- Genre: Christmas
- Screenplay by: Lloyd Gold
- Story by: Damon Runyon
- Directed by: Robert Iscove
- Starring: Tom Arnold; Eddie McClintock; Judd Nelson; Jodi Lyn O'Keefe; Katey Sagal; Nick Turturro;
- Music by: Christopher Lennertz

Production
- Production locations: Albuquerque, NM, US
- Cinematography: Francis Kenny
- Running time: 87 minutes
- Production company: Lions Gate Television

Original release
- Network: USA Network
- Release: December 8, 2005

= Three Wise Guys =

Christmas-themed television film

Three Wise Guys is a 2005 Christmas television film.

In an update on the nativity of Jesus, a pregnant woman named Mary is helped in the desert by three mobsters. The film stars Tom Arnold, Eddie McClintock, Judd Nelson, Jodi Lyn O'Keefe, Katey Sagal, and Nick Turturro.

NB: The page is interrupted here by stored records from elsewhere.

/-- Link start (R425): a DisplayPort port waits for HPD first; every other port trains, reading its sink. -/
def State.linkStart (s : State) (h : Nat) (k : Sink) : State :=
  if s.get F.HDn_PORT_CFG_MODE h = 0 && !s.on F.HDn_PORT_STATUS_HPD h then
    s.modDp h (fun p => { p with waitHpd := true, linkStarted := true })
  else (s.readSink h k).trainBegin h false

/-- The link goes down (R428): transmitters off; a DSI port leaves its lanes in LP-11. -/
def State.linkDown (s : State) (h : Nat) : State :=
  let s := s.modDp h (fun p => { p with training := false, waitHpd := false, retryWait := false, linkStarted := false, resume := false })
  let s := (s.put F.HDn_PORT_STATUS_LANES_ACT h 0).put F.HDn_PORT_STATUS_RATE_ACT h 0
  s.put F.HDn_PORT_STATUS_LINK h (if 2 ≤ s.get F.HDn_PORT_CFG_MODE h then 3 else 0)

/-- BL_EN and BL_PWM of head `h`: high only when it is asked for, permitted and driven by pins (R433, R436). -/
def State.blDrive (s : State) (h : Nat) : State :=
  let want := s.on F.HDn_PANEL_BL h && (s.dpOf h).blPermitted
  { s with pins := { s.pins with
      blEn := if want then s.pins.blEn ||| (1#8 <<< h) else s.pins.blEn &&& ~~~(1#8 <<< h),
      blPwmDuty := tset 0 s.pins.blPwmDuty h (if want ∧ s.get F.HDn_PANEL_BL_MODE h = 0 then (s.headOf h).dutyNow else 0) } }

/-- Backlight off: BL_EN falls, BL_PWM stops low (R434). -/
def State.blOff (s : State) (h : Nat) : State := (s.modDp h (fun p => { p with blPermitted := false })).blDrive h

/-- PANEL_PWR_EN of head `h`. -/
def State.panelPin (s : State) (h : Nat) (v : Bool) : State :=
  { s with pins := { s.pins with panelPwrEn := if v then s.pins.panelPwrEn ||| (1#8 <<< h) else s.pins.panelPwrEn &&& ~~~(1#8 <<< h) } }

/-- AGG_DEMAND is the sum of the heads' demands (Table 10.19). -/
def State.aggDemand (s : State) : State :=
  s.put F.CMP_FETCH_STATUS_AGG_DEMAND 0 (((List.range 8).map (fun h => s.get F.HDn_FETCH_DEMAND h)).foldl (· + ·) 0)

/-- A head stops: backlight off, link down, STOPPED; comparison ends; pending flips stay (R381, R412, R437). -/
def State.headStopped (s : State) (h : Nat) : State :=
  let s := ((s.blOff h).linkDown h).witLeave h
  let s := ((s.put F.HDn_STATUS_STATE h 0).put F.HDn_STATUS_LOCKED h 0).put F.HDn_STATUS_HOLDOVER h 0
  let s := ((s.put F.HDn_STATUS_FALLBACK h 0).put F.HDn_FETCH_DEMAND h 0).aggDemand
  s.modHead h (fun r => { r with running := false, latched := false, stopReq := false, synthLocked := false, imageStart := false })

/-! ### Telltales shown (R108, R111 to R114) -/

/-- State of a telltale at a latch point: the last one received at least 2 ms before it (R112). -/
def Telltale.stateAt (t : Telltale) (now : Nat) : Nat :=
  if t.timedOut then t.timeoutState
  else ((t.history.find? (fun p => decide (p.1 + 2000000 ≤ now))).map (fun p => p.2)).getD t.dflt

/-- Is a telltale in state `v` lit at `st` (R108)? -/
def telltaleLit (v st : Nat) : Bool :=
  let half := st % 1000000000
  v = 1 || (v = 2 && decide (half < 500000000)) || (v = 3 && decide (half % 500000000 < 250000000))

/-- Does head `h` show telltales? -/
def State.showsTelltales (s : State) (h : Nat) : Bool := s.tell.entries.any (fun t => bit t.headMask h)

/-- Telltale states for the new frame (R112). -/
def State.telltaleLatch (s : State) (h : Nat) : State :=
  { s with tell := { s.tell with next := tset [] s.tell.next h (s.tell.entries.map (fun t => t.stateAt s.now)) } }

/-- Telltales at a frame start: L is the first such start; each telltale of the head is lit on every frame that starts in [L, L + 2 s)
(R113, R114), and else shows the state latched, flashing by ST at the frame start (R108; log entry 27). -/
def State.telltaleStart (s : State) (h : Nat) : State :=
  if !s.showsTelltales h then s
  else
    let s := match s.tell.lampFrom with
      | some _ => s
      | none => { s.putB F.CFG_STATUS_LAMP_ACTIVE 0 (!s.tell.lampOff) with tell := { s.tell with lampFrom := some s.now } }
    let lamp := !s.tell.lampOff && decide (s.now < s.tell.lampFrom.getD s.now + 2000000000)
    let latched := tget [] s.tell.next h
    let es := s.tell.entries
    let states := (List.range es.length).map (fun i =>
      if !bit (es.getD i {}).headMask h then 0 else if lamp then 1 else latched.getD i 0)
    let lit := (List.range es.length).filter (fun i => telltaleLit (states.getD i 0) s.st)
    let s := s.modHead h (fun r => { r with snap := { r.snap with
      glyphs := lit.map (fun i => ((es.getD i {}).glyph, (es.getD i {}).x, (es.getD i {}).y)) } })
    { s with tell := { s.tell with shown := tset [] s.tell.shown h states } }

/-! ### Latch point (R346, R385, R403) -/

/-- Bytes per line time that a layer demands, doubled for a transform (R384). -/
def Desc.demand (d : Desc) : Nat :=
  if d.dstH = 0 then 0
  else d.tw * layerBpp d.format * ((d.th + d.dstH - 1) / d.dstH) * (if d.transform % 16 = 0 then 1 else 2)

/-- Is layer `l` of head `h` bound to a Drawer of class GENERAL (R20)? Its fetch is of class NORMAL; that of firmware-owned layers and of
ASSURED Drawers' is HIGH (R386). -/
def State.generalLayer (s : State) (h l : Nat) : Bool := decide (s.ownerOf h l < 64) && !s.assured (s.ownerOf h l)

/-- Enabled layers of head `h` with their demand; none is fetched off NORMAL (R357), nor are GENERAL layers while throttle level 4 switches
them off (R78). -/
def State.demands (s : State) (h : Nat) : List (Nat × Nat) :=
  if s.witState h ≠ 0 then []
  else (List.range 8).filterMap (fun l =>
    if decide (4 ≤ s.effThrottle) && s.generalLayer h l then none else (s.layer h l).active.map (fun d => (l, d.demand)))

/-- A rate of `b` bytes per line time in units of 10 MB/s. -/
def State.rate10 (s : State) (h b : Nat) : Nat := b * s.get F.HDn_PCLK_KHZ h / (s.get F.HDn_H_HTOTAL h * 10000)

/-- The layers that a share in proportion to demand would leave below 16 KiB, and that take 16 KiB instead (R385), after `n` rounds. -/
def bufFloor (ds : List (Nat × Nat)) : Nat → List (Nat × Nat)
  | 0 => []
  | n + 1 =>
    let small := bufFloor ds n
    let rest : Nat := (ds.filter (fun p => !small.contains p)).foldl (fun a p => a + p.2) 0
    ds.filter (fun p => small.contains p || decide (p.2 * (2 ^ 20 - 16384 * small.length) < 16384 * rest))

/-- Line-buffer shares (R385): in proportion to demand, at least 16 KiB each. DEDUCED where the minimum binds, log entry 14. -/
def bufShares (ds : List (Nat × Nat)) : List (Nat × Nat) :=
  let small := bufFloor ds ds.length
  let rest : Nat := (ds.filter (fun p => !small.contains p)).foldl (fun a p => a + p.2) 0
  ds.map (fun p => (p.1, if small.contains p || rest = 0 then 16384 else p.2 * (2 ^ 20 - 16384 * small.length) / rest))

/-- Fetch set up for the new frame (R384, R385). -/
def State.fetchLatch (s : State) (h : Nat) : State :=
  let ds := s.demands h
  let s := s.put F.HDn_FETCH_DEMAND h (s.rate10 h (ds.foldl (fun a p => a + p.2) 0))
  let s := s.modHead h (fun r => { r with fetchShares := bufShares ds })
  s.aggDemand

Filming took place in Albuquerque, New Mexico. Robert Iscove directed, with a story and screenplay by Damon Runyon and Lloyd Gold, respectively. Christopher Lennertz composed the score, and Francis Kenny was the cinematographer. At 87 minutes, the Lions Gate Television-produced film was released on the USA Network at 9 p.m., December 8, 2005.